Exercise prompt: Where the listing below reaches the line containing "zero => bv_omega", start writing out lines exactly, and stop once the line containing "0 := by bv_omega" has been written.

::: Exercise inputs :::

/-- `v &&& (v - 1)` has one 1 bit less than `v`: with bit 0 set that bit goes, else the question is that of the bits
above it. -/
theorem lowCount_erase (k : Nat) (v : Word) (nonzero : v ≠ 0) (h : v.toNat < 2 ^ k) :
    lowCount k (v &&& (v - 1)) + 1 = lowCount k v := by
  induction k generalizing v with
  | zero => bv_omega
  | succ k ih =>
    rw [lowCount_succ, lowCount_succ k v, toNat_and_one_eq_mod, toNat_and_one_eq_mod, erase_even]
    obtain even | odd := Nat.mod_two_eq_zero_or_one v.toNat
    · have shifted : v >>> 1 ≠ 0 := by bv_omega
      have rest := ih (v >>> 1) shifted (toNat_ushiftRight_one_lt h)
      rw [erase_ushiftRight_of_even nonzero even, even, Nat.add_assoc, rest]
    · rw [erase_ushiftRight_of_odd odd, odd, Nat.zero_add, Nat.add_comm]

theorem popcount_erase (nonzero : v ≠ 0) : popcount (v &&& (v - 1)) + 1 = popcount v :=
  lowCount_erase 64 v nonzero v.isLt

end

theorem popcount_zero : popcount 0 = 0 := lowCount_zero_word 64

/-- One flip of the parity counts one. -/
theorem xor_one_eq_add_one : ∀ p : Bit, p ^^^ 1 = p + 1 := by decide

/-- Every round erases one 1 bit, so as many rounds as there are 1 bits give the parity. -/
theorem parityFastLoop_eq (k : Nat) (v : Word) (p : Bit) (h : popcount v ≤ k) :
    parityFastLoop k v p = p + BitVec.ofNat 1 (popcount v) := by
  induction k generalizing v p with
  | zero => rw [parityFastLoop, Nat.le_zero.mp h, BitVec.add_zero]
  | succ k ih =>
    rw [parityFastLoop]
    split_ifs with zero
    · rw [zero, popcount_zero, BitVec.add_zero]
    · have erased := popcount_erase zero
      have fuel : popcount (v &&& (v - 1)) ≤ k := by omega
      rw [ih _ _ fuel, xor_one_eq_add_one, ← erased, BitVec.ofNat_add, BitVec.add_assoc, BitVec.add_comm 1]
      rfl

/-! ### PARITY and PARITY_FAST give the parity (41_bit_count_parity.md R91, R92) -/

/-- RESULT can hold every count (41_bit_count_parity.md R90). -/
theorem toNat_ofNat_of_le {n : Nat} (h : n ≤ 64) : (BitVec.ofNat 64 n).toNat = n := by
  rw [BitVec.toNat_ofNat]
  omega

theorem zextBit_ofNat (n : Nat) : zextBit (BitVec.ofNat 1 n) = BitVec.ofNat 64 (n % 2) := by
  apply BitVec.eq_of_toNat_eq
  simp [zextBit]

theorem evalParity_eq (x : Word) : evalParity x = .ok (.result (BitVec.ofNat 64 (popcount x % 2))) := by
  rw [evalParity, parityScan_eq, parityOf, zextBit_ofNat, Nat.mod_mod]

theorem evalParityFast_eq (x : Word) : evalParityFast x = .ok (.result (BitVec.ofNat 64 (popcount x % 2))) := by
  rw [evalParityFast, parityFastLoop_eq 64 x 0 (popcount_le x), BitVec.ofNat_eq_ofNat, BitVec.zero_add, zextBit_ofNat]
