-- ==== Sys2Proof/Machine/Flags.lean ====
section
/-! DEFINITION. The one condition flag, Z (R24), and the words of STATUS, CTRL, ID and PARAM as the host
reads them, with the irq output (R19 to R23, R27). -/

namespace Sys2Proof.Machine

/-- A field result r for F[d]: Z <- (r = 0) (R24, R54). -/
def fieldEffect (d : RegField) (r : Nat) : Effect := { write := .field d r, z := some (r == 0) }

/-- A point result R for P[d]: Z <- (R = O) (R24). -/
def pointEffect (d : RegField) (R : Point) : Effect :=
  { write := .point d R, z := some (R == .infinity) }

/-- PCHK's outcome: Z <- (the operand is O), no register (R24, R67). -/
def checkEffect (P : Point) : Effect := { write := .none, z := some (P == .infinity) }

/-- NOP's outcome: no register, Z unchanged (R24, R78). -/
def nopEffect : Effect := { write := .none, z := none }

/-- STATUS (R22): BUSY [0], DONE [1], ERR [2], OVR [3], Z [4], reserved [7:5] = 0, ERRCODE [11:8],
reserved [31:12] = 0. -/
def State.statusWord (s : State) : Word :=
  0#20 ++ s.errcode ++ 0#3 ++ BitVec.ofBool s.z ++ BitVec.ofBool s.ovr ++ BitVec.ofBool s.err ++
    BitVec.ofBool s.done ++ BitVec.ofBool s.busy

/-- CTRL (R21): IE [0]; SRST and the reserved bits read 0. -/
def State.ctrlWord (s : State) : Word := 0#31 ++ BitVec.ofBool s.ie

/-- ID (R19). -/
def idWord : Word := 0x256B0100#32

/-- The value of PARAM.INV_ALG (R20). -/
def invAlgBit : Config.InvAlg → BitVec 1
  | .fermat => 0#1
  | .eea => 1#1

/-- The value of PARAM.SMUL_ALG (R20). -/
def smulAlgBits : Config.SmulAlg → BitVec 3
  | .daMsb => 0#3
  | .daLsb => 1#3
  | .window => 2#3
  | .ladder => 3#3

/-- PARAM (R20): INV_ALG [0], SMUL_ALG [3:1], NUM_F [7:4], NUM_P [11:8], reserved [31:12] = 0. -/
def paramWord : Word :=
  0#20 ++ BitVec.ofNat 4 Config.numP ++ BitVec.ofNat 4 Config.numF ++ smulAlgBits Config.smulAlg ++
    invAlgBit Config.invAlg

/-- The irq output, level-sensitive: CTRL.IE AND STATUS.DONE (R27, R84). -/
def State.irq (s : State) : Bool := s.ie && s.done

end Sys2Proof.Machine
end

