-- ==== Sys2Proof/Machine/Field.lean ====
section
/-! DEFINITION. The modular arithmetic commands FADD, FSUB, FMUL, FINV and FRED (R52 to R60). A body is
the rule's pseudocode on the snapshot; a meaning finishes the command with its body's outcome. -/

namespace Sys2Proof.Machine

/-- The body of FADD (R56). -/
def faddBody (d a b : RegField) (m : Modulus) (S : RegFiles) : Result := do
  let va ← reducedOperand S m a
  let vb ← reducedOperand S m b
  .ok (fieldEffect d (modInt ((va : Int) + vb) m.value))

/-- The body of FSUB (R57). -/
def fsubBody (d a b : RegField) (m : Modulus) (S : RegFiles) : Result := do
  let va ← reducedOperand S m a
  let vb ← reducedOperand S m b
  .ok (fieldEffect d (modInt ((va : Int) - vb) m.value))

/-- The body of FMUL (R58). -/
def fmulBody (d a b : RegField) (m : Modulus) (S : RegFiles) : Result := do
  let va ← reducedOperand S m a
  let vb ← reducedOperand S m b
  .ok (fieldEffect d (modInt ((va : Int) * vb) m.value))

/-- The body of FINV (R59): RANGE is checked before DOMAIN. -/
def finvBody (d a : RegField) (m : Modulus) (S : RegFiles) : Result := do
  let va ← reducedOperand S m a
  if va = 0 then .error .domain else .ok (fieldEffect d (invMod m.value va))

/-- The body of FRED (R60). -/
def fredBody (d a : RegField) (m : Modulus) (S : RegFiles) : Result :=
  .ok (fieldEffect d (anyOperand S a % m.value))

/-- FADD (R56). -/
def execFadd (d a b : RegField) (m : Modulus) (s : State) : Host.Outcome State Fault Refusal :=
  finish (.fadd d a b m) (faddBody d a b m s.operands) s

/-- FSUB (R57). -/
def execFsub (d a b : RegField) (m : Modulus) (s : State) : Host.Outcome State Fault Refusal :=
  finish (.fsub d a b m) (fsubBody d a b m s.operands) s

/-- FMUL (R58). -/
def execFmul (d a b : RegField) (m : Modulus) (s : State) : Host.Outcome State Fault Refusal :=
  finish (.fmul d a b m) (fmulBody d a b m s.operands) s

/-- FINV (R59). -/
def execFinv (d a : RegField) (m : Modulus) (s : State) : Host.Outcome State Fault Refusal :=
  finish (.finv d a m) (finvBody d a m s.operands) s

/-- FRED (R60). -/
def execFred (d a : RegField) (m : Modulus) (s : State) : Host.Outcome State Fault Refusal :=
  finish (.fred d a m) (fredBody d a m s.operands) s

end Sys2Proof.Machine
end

:::

Output of the task:
  | zero => bv_omega
  | succ k ih =>
    rw [lowCount_succ, lowCount_succ k v, toNat_and_one_eq_mod, toNat_and_one_eq_mod, erase_even]
    obtain even | odd := Nat.mod_two_eq_zero_or_one v.toNat
    · have shifted : v >>> 1 ≠ 0 := by bv_omega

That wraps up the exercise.